** Supplied records follows **

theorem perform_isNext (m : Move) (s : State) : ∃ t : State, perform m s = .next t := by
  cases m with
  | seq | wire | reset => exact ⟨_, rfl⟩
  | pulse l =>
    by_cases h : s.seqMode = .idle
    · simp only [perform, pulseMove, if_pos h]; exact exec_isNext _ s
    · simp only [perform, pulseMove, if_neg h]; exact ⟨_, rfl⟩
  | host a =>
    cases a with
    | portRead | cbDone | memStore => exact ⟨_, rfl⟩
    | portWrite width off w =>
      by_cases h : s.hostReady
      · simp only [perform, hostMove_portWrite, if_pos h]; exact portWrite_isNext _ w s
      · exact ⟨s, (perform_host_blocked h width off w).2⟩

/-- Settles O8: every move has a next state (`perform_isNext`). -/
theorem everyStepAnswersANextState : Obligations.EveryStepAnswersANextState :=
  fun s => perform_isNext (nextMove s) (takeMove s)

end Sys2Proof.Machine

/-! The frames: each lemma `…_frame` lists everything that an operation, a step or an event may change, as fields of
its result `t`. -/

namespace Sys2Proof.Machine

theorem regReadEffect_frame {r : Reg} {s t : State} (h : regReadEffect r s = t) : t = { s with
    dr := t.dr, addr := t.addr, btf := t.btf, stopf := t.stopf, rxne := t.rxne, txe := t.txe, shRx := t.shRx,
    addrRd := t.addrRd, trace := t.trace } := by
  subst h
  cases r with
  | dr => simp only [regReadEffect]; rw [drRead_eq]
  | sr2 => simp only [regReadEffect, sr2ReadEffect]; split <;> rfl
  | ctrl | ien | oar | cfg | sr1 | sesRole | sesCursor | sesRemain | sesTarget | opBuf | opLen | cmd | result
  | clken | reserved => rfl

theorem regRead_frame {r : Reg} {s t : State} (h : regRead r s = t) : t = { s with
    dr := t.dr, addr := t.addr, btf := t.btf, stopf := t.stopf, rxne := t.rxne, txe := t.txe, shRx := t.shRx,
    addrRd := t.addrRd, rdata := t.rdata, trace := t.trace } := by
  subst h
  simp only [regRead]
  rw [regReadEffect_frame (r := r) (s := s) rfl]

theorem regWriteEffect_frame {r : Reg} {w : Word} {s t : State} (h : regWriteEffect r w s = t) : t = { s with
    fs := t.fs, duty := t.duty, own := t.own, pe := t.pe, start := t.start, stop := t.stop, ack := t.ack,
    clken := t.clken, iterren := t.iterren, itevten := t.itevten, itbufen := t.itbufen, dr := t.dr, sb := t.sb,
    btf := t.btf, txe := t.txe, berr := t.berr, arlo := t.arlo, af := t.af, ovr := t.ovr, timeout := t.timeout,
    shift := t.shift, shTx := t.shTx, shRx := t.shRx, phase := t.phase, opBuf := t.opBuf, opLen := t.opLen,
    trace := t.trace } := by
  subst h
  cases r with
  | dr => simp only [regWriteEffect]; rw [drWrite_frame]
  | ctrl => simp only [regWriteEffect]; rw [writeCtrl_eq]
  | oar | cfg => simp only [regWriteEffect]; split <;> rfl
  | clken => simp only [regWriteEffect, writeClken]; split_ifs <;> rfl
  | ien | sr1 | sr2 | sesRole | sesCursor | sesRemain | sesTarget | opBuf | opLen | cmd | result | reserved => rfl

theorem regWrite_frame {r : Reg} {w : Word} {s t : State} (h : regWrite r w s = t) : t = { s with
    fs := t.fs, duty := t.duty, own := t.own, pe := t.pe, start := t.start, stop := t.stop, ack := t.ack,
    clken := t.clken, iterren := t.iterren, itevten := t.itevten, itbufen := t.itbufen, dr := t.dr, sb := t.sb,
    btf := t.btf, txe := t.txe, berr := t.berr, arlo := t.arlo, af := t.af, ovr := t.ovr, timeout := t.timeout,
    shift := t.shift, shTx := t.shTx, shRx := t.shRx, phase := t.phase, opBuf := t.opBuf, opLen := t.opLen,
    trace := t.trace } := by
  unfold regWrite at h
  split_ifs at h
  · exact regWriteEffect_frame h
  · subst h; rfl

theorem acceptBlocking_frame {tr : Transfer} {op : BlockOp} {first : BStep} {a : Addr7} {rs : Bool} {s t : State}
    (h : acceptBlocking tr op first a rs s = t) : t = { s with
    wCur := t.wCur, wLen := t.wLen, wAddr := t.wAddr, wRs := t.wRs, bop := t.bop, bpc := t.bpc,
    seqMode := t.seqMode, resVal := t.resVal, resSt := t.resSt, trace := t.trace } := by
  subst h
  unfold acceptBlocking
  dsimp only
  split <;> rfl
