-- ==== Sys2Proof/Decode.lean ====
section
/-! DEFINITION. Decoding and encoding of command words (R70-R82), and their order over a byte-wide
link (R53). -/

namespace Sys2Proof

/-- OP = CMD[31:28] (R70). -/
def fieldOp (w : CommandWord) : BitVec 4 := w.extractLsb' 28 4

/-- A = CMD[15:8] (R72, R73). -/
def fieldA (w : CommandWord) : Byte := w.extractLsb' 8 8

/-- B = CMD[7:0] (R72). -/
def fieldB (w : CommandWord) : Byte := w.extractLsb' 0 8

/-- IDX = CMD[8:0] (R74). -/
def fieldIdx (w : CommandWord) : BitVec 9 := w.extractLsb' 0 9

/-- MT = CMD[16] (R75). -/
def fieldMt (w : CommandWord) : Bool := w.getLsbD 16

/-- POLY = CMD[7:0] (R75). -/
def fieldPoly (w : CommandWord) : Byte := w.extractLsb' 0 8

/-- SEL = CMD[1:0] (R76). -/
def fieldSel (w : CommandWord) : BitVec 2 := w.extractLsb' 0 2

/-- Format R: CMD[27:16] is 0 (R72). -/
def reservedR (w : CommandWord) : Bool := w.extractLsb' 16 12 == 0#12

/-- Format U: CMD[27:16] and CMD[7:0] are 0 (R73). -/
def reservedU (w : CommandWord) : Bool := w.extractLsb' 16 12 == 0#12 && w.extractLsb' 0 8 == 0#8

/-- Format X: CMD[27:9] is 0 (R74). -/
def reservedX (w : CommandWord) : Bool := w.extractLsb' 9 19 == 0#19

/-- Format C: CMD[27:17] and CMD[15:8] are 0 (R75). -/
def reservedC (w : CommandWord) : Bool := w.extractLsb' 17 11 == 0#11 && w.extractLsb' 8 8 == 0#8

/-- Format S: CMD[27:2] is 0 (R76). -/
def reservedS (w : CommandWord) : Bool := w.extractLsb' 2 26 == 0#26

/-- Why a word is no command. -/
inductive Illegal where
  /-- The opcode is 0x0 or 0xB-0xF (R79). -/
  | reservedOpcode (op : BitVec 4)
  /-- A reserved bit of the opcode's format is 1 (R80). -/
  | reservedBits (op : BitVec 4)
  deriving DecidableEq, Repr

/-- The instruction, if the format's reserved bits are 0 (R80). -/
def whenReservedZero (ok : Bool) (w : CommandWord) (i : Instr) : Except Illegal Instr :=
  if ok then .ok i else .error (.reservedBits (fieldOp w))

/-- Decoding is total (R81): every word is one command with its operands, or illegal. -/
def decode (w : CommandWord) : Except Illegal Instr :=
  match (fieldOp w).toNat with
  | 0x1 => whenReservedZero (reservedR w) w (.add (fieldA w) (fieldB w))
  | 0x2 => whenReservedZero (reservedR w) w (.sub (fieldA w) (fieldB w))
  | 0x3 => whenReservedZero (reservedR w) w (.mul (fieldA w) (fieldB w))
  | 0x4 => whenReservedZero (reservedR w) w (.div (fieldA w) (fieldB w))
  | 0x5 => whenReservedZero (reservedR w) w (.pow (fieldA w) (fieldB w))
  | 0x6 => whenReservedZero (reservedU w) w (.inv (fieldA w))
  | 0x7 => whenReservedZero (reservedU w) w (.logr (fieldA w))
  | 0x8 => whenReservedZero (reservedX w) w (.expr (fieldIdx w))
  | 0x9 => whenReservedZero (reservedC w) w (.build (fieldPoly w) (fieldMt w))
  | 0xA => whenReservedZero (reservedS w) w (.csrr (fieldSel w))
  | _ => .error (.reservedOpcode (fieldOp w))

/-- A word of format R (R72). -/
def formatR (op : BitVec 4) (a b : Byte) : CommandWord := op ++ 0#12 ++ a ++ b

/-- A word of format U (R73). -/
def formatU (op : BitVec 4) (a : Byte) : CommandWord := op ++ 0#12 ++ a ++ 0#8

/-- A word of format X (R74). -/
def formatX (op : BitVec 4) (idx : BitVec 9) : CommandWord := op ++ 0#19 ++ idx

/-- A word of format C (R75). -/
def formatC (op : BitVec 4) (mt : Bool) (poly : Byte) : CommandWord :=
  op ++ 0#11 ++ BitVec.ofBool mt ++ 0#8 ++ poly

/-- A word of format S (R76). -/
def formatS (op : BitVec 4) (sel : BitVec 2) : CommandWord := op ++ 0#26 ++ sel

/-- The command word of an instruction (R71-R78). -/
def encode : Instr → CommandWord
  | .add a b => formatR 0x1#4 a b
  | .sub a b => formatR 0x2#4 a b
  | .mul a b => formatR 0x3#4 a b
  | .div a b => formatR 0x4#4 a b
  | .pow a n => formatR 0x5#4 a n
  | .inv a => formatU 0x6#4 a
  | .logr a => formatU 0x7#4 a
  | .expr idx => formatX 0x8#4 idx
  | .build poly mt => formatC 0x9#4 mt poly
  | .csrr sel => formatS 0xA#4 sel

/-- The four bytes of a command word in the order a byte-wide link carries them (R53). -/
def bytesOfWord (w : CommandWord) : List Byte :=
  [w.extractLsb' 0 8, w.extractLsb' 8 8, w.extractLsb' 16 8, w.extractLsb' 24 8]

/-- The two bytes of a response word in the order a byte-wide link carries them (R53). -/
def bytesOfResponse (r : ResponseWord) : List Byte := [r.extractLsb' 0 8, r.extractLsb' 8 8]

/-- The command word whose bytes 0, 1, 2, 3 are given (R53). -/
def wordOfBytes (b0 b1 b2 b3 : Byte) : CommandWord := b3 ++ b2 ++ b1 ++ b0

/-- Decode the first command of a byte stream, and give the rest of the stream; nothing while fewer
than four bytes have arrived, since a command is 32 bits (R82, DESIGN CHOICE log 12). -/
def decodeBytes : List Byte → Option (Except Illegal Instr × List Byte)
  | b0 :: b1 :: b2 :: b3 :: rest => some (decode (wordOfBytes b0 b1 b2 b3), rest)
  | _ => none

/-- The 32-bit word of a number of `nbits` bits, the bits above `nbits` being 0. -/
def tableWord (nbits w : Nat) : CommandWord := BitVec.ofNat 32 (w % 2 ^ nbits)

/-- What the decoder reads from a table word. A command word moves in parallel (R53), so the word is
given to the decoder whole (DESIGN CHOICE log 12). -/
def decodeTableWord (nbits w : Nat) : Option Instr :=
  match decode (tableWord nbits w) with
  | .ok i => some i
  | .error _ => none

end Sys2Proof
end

** End of Supplied records **

> _Work item_
If a line falls between the first line of the data above and the line holding "width off w =>", inclusive, retype it exactly; retype no other line.

> _Answer area_
theorem perform_isNext (m : Move) (s : State) : ∃ t : State, perform m s = .next t := by
  cases m with
  | seq | wire | reset => exact ⟨_, rfl⟩
  | pulse l =>
    by_cases h : s.seqMode = .idle
    · simp only [perform, pulseMove, if_pos h]; exact exec_isNext _ s
    · simp only [perform, pulseMove, if_neg h]; exact ⟨_, rfl⟩
  | host a =>
    cases a with
    | portRead | cbDone | memStore => exact ⟨_, rfl⟩
    | portWrite width off w =>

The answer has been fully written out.